I wish this effing COM object I've been trying to teach how to use the network all morning were written in java...

the described scenario is the exact one i work in

[circletimessquare]

the company will be unnamed, but it is multinational and deals with lots of $, so such a system is not merely an issue of overzealous, over-anal management, but one of government standards and important security. in said environment, development can be frustrating. here is how i adapted.

1. tiny apps. just like the recent post. since single executeables do not need to muck with the registry to run, you are able to utilize small powerful ftp clients, html editors, etc.

2. build your own box. i put my case to my manager's manager, and they made an exception for me. i had (until the sept 11 wtc disaster, in which my workstations were turned into crispy critters) 4 computers at my desk. two were standard company-wide locked-down builds, and the other 2 computers they let me install nt server from scratch. nt security just made sure they had admin rights on them in case the box did something not quite right. then of course, software support washed their hands of these boxes. i had to install my os and software, i had to maintain it. if i screwed something up on the box, it was all for me clean up. which was fine for me, i'm a developer, i can support my own box. i want to support my own box!

3. write stateless software. change your paradigm. become one with the great zen of concise programming for the wrong reason: not because you should, but because you have to. ;-) it is very frustrating to develop on a box you don't even have rights to the C: drive on (the case here). but, in a strange way, it makes you write code and think of apps in ways you didn't before. that is, stateless, no need to touch the registry at all. i know, this is impossible for some apps and i am talking theoretically here. but rather than store registry cookies to identify users and preferences, etc., why not identify who is using a computer by identifying who's logged via standard function calls, for example, and have all their preferences stored on some distant database? be creative. there is always another way than what seems to be the only way. wax on, wax off, danielsan ;-P

other tip: depend on nothing. my profile with it's personal settings blows up from time to time and is reset to the generic sucky settings and i have to personalize all of my standard apps all over again. after awhile, i made sure not to put too much faith in leaving my desktop and depending upon it to look the same the next day. batch job important standard settings to rejigger everything (drive mappings, odbc connections, etc.) in cases of nt alzheimer's.

finally, there's no getting around it, a locked down SOE sucks for developers. developer= power user. developer= someone who HAS to muck around with things regular users don't. so bring this up with management. you guys are special, obviously, the most thick-headed manager can see that. maybe, before they SOE everyone, you can convince them to firewall all you dangerous developers in your own domain and let you hack your installs to your hearts content, unsupported, insecure, untrusted, but necessary to build apps. ;-)

Locking down makes for useless development

[hyrdra]

A locked down system is as useful as a tool as a hammer is if it were barred from making marks in it's head.

Clearly, the process of developing suggests an errorenous progression; changes are made gradually.

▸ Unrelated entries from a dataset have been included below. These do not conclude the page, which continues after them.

/-- The session is over: its ledger session closes (R98), SESSION_END is raised, the allocation is given back, the
cable tag is updated (R400) and no energy is offered. -/
def sessionOver (s : State) (n reason : Nat) : State :=
  let s := s.leavePause n
  let o := s.outlet n
  let wh := s.sessWh n
  let s := if o.ledgerOpen then s.recClose n reason s.mtb else s
  let s := s.raise Ev.SESSION_END n [n, s.rd R.OUT_STAT_SESSION_ID n, reason, wh, (s.mtb - o.startAt) / 10 ^ 9,
    (o.ident.map (·.src)).getD 0]
  let s := s.cableEnd n (if o.ledgerOpen then wh else 0)
  let s := forEach [R.OUT_ALLOC_STAT_ALLOC_W, R.OUT_ALLOC_STAT_ENF_W, R.OUT_ALLOC_STAT_QUEUE_POS, R.OUT_STAT_DIR] (fun F s => s.wr F n 0) s
  let s := s.modOutlet n fun o => { o with
    ledgerOpen := false, authDue := none, hlcRunning := false, discovered := false, wantsEnergy := false,
    offered := false, granted := false, grantable := false, queueNo := none, followCap := none, enfSteps := [],
    evseDa := 0, evseW := 0, dcRamp := none, allocLater := none, pauseOpenDue := none, slacRetryDue := none, cableCheck := none, certAsked := false }
  s.pmOff n

/-- End a session in ENDED (R98): contactors open, the pilot back to constant +12 V. -/
def endSession (s : State) (n reason : Nat) : State :=
  let s := s.sessionOver n reason
  (s.setSess n .ended reason 0).offer n .plus12

/-- A session is CLOSING and its close context is RECORDED, so that the context still commits (R76). -/
def closeRecorded (s : State) (n : Nat) : Bool := (s.outlet n).st == .closing && (s.slot (8 + n)).st == .recorded

/-- The end of a session waits for its recorded close to commit; the first reason stands (R76, R98, R100).
(DEDUCED, log 194) -/
def waitEnd (s : State) (n reason : Nat) : State :=
  s.modOutlet n fun o => { o with endReason := if o.endReason = 0 then reason else o.endReason }

/-- End a session, after the commit of its close where that is recorded (R76, R98). (DEDUCED, log 194) -/
def endOrWait (s : State) (n reason : Nat) : State :=
  if s.closeRecorded n then s.waitEnd n reason else s.endSession n reason

/-- Send a session to FAULT (R98, R169): energy is removed and the outlet is in its safe state.
(DEDUCED, log 194) -/
def faultSession (s : State) (n reason : Nat) : State :=
  let wait := s.closeRecorded n
  let s := if (s.outlet n).st.live && !wait then s.sessionOver n reason else s
  let s := if (s.os n).safeSince.isNone then s.outletSafe n reason else s.erem n reason
  if wait then s.waitEnd n reason else s.setSess n .fault reason 0

/-- The end reasons that lead to FAULT (R98). -/
def endsInFault (reason : Nat) : Bool :=
  [eHOST_EREM, ePILOT_FAULT, eSAFETY_TRIP, eOVERCURRENT, ePM_LOST].contains reason

/-- The end reason of a session that a fault ends (R92, R166, R168, R171). -/
def faultReason (active : Nat) : Nat :=
  if bit active fPILOT_E then ePILOT_FAULT else if bit active fOVERCURRENT then eOVERCURRENT else eSAFETY_TRIP

/-- A live session whose outlet a fault has brought into its safe state goes to FAULT (R98, R100): a safety opening
overrides every state, unless the pilot has already reached A. A fault that stood before the session, with the pilot
back at +12 V (R169), only refuses its close (R132, R159). (DEDUCED, log 193) -/
def reactSafety (s : State) (n : Nat) : State :=
  let o := s.outlet n
  if o.st.live && s.faulted n && (s.os n).safeSince.isSome then
    if o.pilot == .a then s.endOrWait n eUNPLUGGED else s.faultSession n (faultReason (s.os n).active)
  else s

/-- The allocation reaches the outlet's minimum. -/
def minW (s : State) (n : Nat) : Nat :=
  if s.isDc n then 100 * s.rd R.OUT_CFG_DC_MIN n
  else 6 * s.phasesNow n * s.vnom

/-- A session's cap (R123): the lowest of the outlet rating, the cable limit, the vehicle's maximum, MAX, the live
power modules' ratings, and the cap of a follower (R127). -/
def capW (s : State) (n : Nat) : Nat :=
  let o := s.outlet n
  let rating := if s.isDc n then s.rd R.OUT_DC_CFG_VMAX n * s.rd R.OUT_DC_CFG_IMAX n
    else s.rd R.OUT_CFG_RATED_A n * s.phasesNow n * s.vnom
  let cable := if s.isDc n then s.cableLimit n * s.rd R.OUT_DC_CFG_VMAX n else s.cableLimit n * s.phasesNow n * s.vnom
  let c := min rating cable
  let c := if o.vehicleMaxW = 0 then c else min c o.vehicleMaxW
  let c := if s.rd R.OUT_CFG_MAX n = 0 then c else min c (100 * s.rd R.OUT_CFG_MAX n)
  let c := if s.isDc n then min c ((o.pms.filter fun p => !p.lost).foldl (fun a p => a + p.ratedW) 0) else c
  min c (o.followCap.getD c)

/-- The duty that offers a power on an AC outlet (R94): constant +12 V below 6 A, at most 96.0 %. -/
def dutyFor (s : State) (n watts : Nat) : PilotOut :=
  let u := s.phasesNow n * s.vnom
  if watts < 6 * u || u = 0 then .plus12
  else if watts ≤ 51 * u then .pwm (100 * watts / (6 * u))
  else .pwm (min 960 (4 * watts / u + 640))

/-- The power-module set-point that is staged, or else the one in force. -/
def setNow (s : State) (n : Nat) : SetPoint := (s.outlet n).setStaged.getD (s.outlet n).setPoint

/-- Bring the current limit of a DC outlet to a value (R125): a reduction ramps over DC_RAMP, anything else is staged at
once. `off` puts the modules in mode 0 when it is there. (DEDUCED, log 222) -/
def dcTo (s : State) (n da dw : Nat) (off : Bool) : State :=
  let p := s.setNow n
  if da < p.deciamps && p.mode != 0 then
    s.modOutlet n fun o => { o with dcRamp := some ⟨s.mtb, 10 ^ 8 * s.rd R.OUT_POLICY_DC_RAMP, p.deciamps, da, dw, off⟩ }
  else
    (s.modOutlet n fun o => { o with dcRamp := none }).stageSet n
      { p with deciamps := da, decawatts := dw, mode := if off then 0 else p.mode }

/-- The current limit of a ramp at an instant. -/
def rampAt (r : DcRamp) (now : Nat) : Nat :=
  if r.start + r.dur ≤ now || r.dur = 0 then r.i1
  else (r.i0 * (r.dur - (now - r.start)) + r.i1 * (now - r.start)) / r.dur

/-- Offer an allocation to the vehicle (R94, R121, R125): the limits of a high-level protocol, a duty in basic charging,
5 % under a high-level protocol, a current and power limit on DC. A discharging session has no minimum (R129), and an
invalid proximity offers nothing (R96, R97). (DESIGN CHOICE, log 56) -/
def offerW (s : State) (n watts : Nat) : State :=
  let bad := (s.outlet n).ppInvalid
  let reach := decide (s.minW n ≤ watts) || (s.flag R.OUT_STAT_DIR n && watts != 0)
  let watts := if bad then 0 else watts
  let da := if s.isDc n then s.dcLimit n watts else 10 * watts / max 1 (s.phasesNow n * s.vnom)
  let s := s.modOutlet n fun o => { o with offered := reach && !bad, evseDa := da, evseW := watts }
  if s.isDc n then s.dcTo n da (min 65535 (watts / 10)) false
  else if bad then s.offer n .plus12
  else if (s.outlet n).hlcRunning then s.offer n (.pwm 50)
  else s.offer n (s.dutyFor n watts)

/-! ### Closing (R99) -/

/-- Begin a close through the outlet's close context: on the first close of a session with the metering session, the
ledger record and the tariff, on a later one with the contactor and the display only. -/
def requestClose (s : State) (n : Nat) : State :=
  let m := s.rd R.OUT_CFG_MP n
  let first := !(s.outlet n).ledgerOpen
  let (id, s) := if first then s.newSession else (s.rd R.OUT_STAT_SESSION_ID n, s)
  let s := s.wr R.OUT_STAT_SESSION_ID n id
  let tariff := ((s.outlet n).ident.map (·.tariff)).getD 0xFF
  let price := ((s.outlet n).ident.map (·.price)).getD 0
  let acts := [CaskAct.contactor n true]
    ++ (if first then [.metOpen m id, .recOpen n m 0 [] price, .tariff (2 ^ m) tariff price] else [])
    ++ [.dispUpdate 0 0 0 0 0]
  let s := s.setSlot (8 + n) { CaskSlot.init with st := .preparing, acts := acts, since := s.mtb, needs := s.needsMask acts }
  let s := s.testSensor n
  (s.modOutlet n fun o => { o with zcFallback := false }).setSess n .closing 0 0

/-- The close context has channel A's consent: it is prepared and committed at once (R99), in mode ZERO_CROSS where
the outlet asks for it and the tracker is LOCKED, else in mode IMMEDIATE. -/
def commitClose (s : State) (n : Nat) : State :=
  let k := 8 + n
  let m := s.rd R.OUT_CFG_MP n
  let off := s.rdInt R.CASK_CFG2_ZC_OFFSET_US * 1000
  if !s.isDc n && s.flag R.OUT_CFG_ZC_CLOSE n then
    match s.crossing m s.leadNs off with
    | some c => s.arm k 1 c none
    | none => (s.arm k 0 (s.mtb + s.leadNs) none).modOutlet n fun o => { o with zcFallback := true }
  else s.arm k 0 (s.mtb + s.leadNs) none

/-- The close context of an outlet has applied (R98): its ledger session is open, and the session is in ENERGY, or at
the end that waited for the commit, or ENDED with SAFETY_REFUSED where the close was held and no stop caused it.
(DEDUCED, DESIGN CHOICE, log 43, 59, 194) -/
def closeApplied (s : State) (n held : Nat) : State :=
  let o := s.outlet n
  if o.st != .closing then s
  else
    let s := s.modOutlet n fun o => { o with ledgerOpen := true, energyAt := s.mtb }
    if o.endReason != 0 then
      if endsInFault o.endReason then s.faultSession n o.endReason else (s.openOutlet n 0).endSession n o.endReason
    else if held != 0 then
      if s.faulted n && (s.os n).safeSince.isSome then s.reactSafety n else s.endSession n eSAFETY_REFUSED
    else s.setSess n .energy 0 (b2n o.zcFallback)

/-- A session still CLOSING whose context has gone (aborted or refused) ends SAFETY_REFUSED (R98). -/
def closeGone (s : State) (n : Nat) : State :=
  if (s.outlet n).st == .closing && (s.slot (8 + n)).st == .free then s.endSession n eSAFETY_REFUSED else s

/-! ### Authorisation -/

/-- An authorised session goes on (R98): CONNECTED on AC where no high-level protocol runs or can still be matched
(R105, R111), or NEGOTIATING with its parameters discovered, becomes READY and asks for an allocation; after SLAC has
failed the duty is set with it. (DEDUCED, log 197) -/
def goReady (s : State) (n : Nat) : State :=
  let o := s.outlet n
  let slac := s.hlcEnabled n
  if o.ident.isNone then s else
  match o.st with
  | .connected =>
    if o.hlcRunning || s.isDc n || (slac && decide (o.slacFails < 3)) then s
    else if slac then (s.setSess n .ready 0 0).offer n .plus12
    else s.setSess n .ready 0 0
  | .negotiating => if o.discovered then s.setSess n .ready 0 0 else s
  | _ => s

/-- Authorise a session by one source (R112). -/
def authorise (s : State) (n : Nat) (i : Identity) : State :=
  let s := s.modOutlet n fun o => { o with ident := some i, authDue := none, class_ := if i.cls < 4 then i.cls else o.class_ }
  let s := s.wr R.OUT_STAT_AUTH_SRC n i.src
  (s.raise Ev.AUTH_RESULT n [n, i.src, i.hash, 0]).goReady n

/-- A source may authorise a session of the outlet (R112): the host's identities where EIM_EN is set. -/
def sourceOn (s : State) (n : Nat) (i : Identity) : Bool := i.src != 2 || s.flag R.OUT_CFG_EIM_EN n

/-- A card's record authorises a session of an outlet in its mask; it is blocked for any other (R378). -/
def authoriseCard (s : State) (n : Nat) (i : Identity) : State :=
  let blocked := i.src == 1 && match s.credRecord i.kind i.hash with
    | some (r, _) => s.credBlocked r n
    | none => false
  if blocked then s.raise Ev.AUTH_RESULT n [n, i.src, i.hash, 2] else s.authorise n i

/-- The outlets CONNECTED, or in their protocol, without authorisation (R113). -/
def unauthorised (s : State) : List Nat :=
  (List.range 8).filter fun n => (s.outlet n).st == .connected && (s.outlet n).ident.isNone

/-- Start a monitored stop of a session (R98, R100). (DEDUCED, log 58) -/
def stopSession (s : State) (n reason : Nat) : State :=
  let s := (s.leavePause n).modOutlet n fun o => { o with
    endReason := reason, pauseOpenDue := none, queueNo := none, dcRamp := none }
  let s := (s.startMstop n reason).setSess n .stopping 0 0
  if s.isDc n then s else if (s.outlet n).hlcRunning then s else s.offer n .plus12

/-- A monitored stop of a closed outlet under host control (R88, R167): its session machine stays in IDLE.
(DEDUCED, log 221) -/
def stopHosted (s : State) (n reason : Nat) : State :=
  if !s.hostControlled n || !s.closed n then s else
  let s := s.startMstop n reason
  if s.isDc n then s else s.offer n .plus12

/-- A monitored stop of whatever transfers energy on an outlet: its session, or the host's. -/
def stopAny (s : State) (n reason : Nat) : State :=
  if [SessState.ready, .energy, .paused].contains (s.outlet n).st then s.stopSession n reason else s.stopHosted n reason

/-- The outlet whose session in READY, ENERGY or PAUSED has an identity (R114). -/
def ownedBy (s : State) (kind hash : Nat) : Option Nat :=
  (List.range 8).find? fun n => [SessState.ready, .energy, .paused].contains (s.outlet n).st
    && ((s.outlet n).ident.map fun i => (i.kind, i.hash)) == some (kind, hash)

/-- An outlet in a session of another identity, where no outlet waits for authorisation (R114).
(DESIGN CHOICE, log 51) -/
def busyOutlet (s : State) : Option Nat :=
  if s.unauthorised = [] then (List.range 8).find? fun n => [SessState.ready, .energy, .paused].contains (s.outlet n).st
  else none

/-- A card, identified and allowed, is presented where no session is its own or another's (R113): it authorises the one
outlet that waits, or is held for OUT_SELECT or as a pre-authorisation. (DESIGN CHOICE, log 51, 151) -/
def cardPresented (s : State) (i : Identity) : State :=
  match s.unauthorised with
  | [n] => s.authoriseCard n i
  | ns => { s with out := { s.out with
      card := some ⟨i, s.mtb + 10 ^ 9 * s.rd R.OUT_POLICY2_PREAUTH_S, none, ns != []⟩ } }

/-- An outlet that enters CONNECTED is authorised by a held card (R113) or without identity (R112).
(DESIGN CHOICE, log 51) -/
def bindHeld (s : State) (n : Nat) : State :=
  match s.out.card with
  | some c =>
    if s.mtb ≤ c.until_ && (c.for_ == some n || (c.for_ == none && !c.select)) && s.sourceOn n c.ident then
      ({ s with out := { s.out with card := none } } : State).authoriseCard n c.ident
    else if s.flag R.OUT_CFG_FREE_VEND n then s.authorise n (.plain 5 0 0) else s
  | none => if s.flag R.OUT_CFG_FREE_VEND n then s.authorise n (.plain 5 0 0) else s

/-- A vehicle is connected to an idle outlet and its cable is valid or needs no tag (R98, first row): duty 5 % for a
high-level protocol, else constant +12 V; AUTH_TO starts. -/
def connect (s : State) (n : Nat) : State :=
  let wait := s.rd R.OUT_POLICY_AUTH_TO
  let s := s.modOutlet n fun o => { o with
    startAt := s.mtb, ident := none, endReason := 0, authDue := if wait = 0 then none else some (s.mtb + wait * 10 ^ 10),
    usedPhases := 0, vehicleMaxW := 0, pausedTotal := 0, reductions := 0, pauses := 0, below := 0, slacFails := 0,
    class_ := s.rd R.OUT_CFG_CLASS n, tls := false, tagRating := none, schedule := [], dynamic := false, resumeAt := 0,
    slacRetryDue := if s.hlcEnabled n then some (s.mtb + 50 * 10 ^ 9) else none }
  let s := ((s.wr R.OUT_STAT_AUTH_SRC n 0).wr R.OUT_STAT_PROTO n 0).wr R.OUT_STAT_DIR n 0
  let s := s.wr R.OUT_STAT_CABLE_A n (min 255 (s.cableLimit n))
  let s := s.offer n (if s.hlcEnabled n then .pwm 50 else .plus12)
  let s := s.setSess n .connected 0 0
  let s := if s.flag R.OUT_CFG_TETHERED n then s.cableQueue n else s
  s.bindHeld n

With the inability to make changes, one loses the ability to develop.

Most companies have a locked down test system, which serves as a scientific control, but having a locked down system for which to work and develop would yeild an environment where very litte work could get done. You need to be able to change a system to make something, its as simple as that. Imagine being requested to build a new house, or better the foundation of said house if the ground couldn't be touched.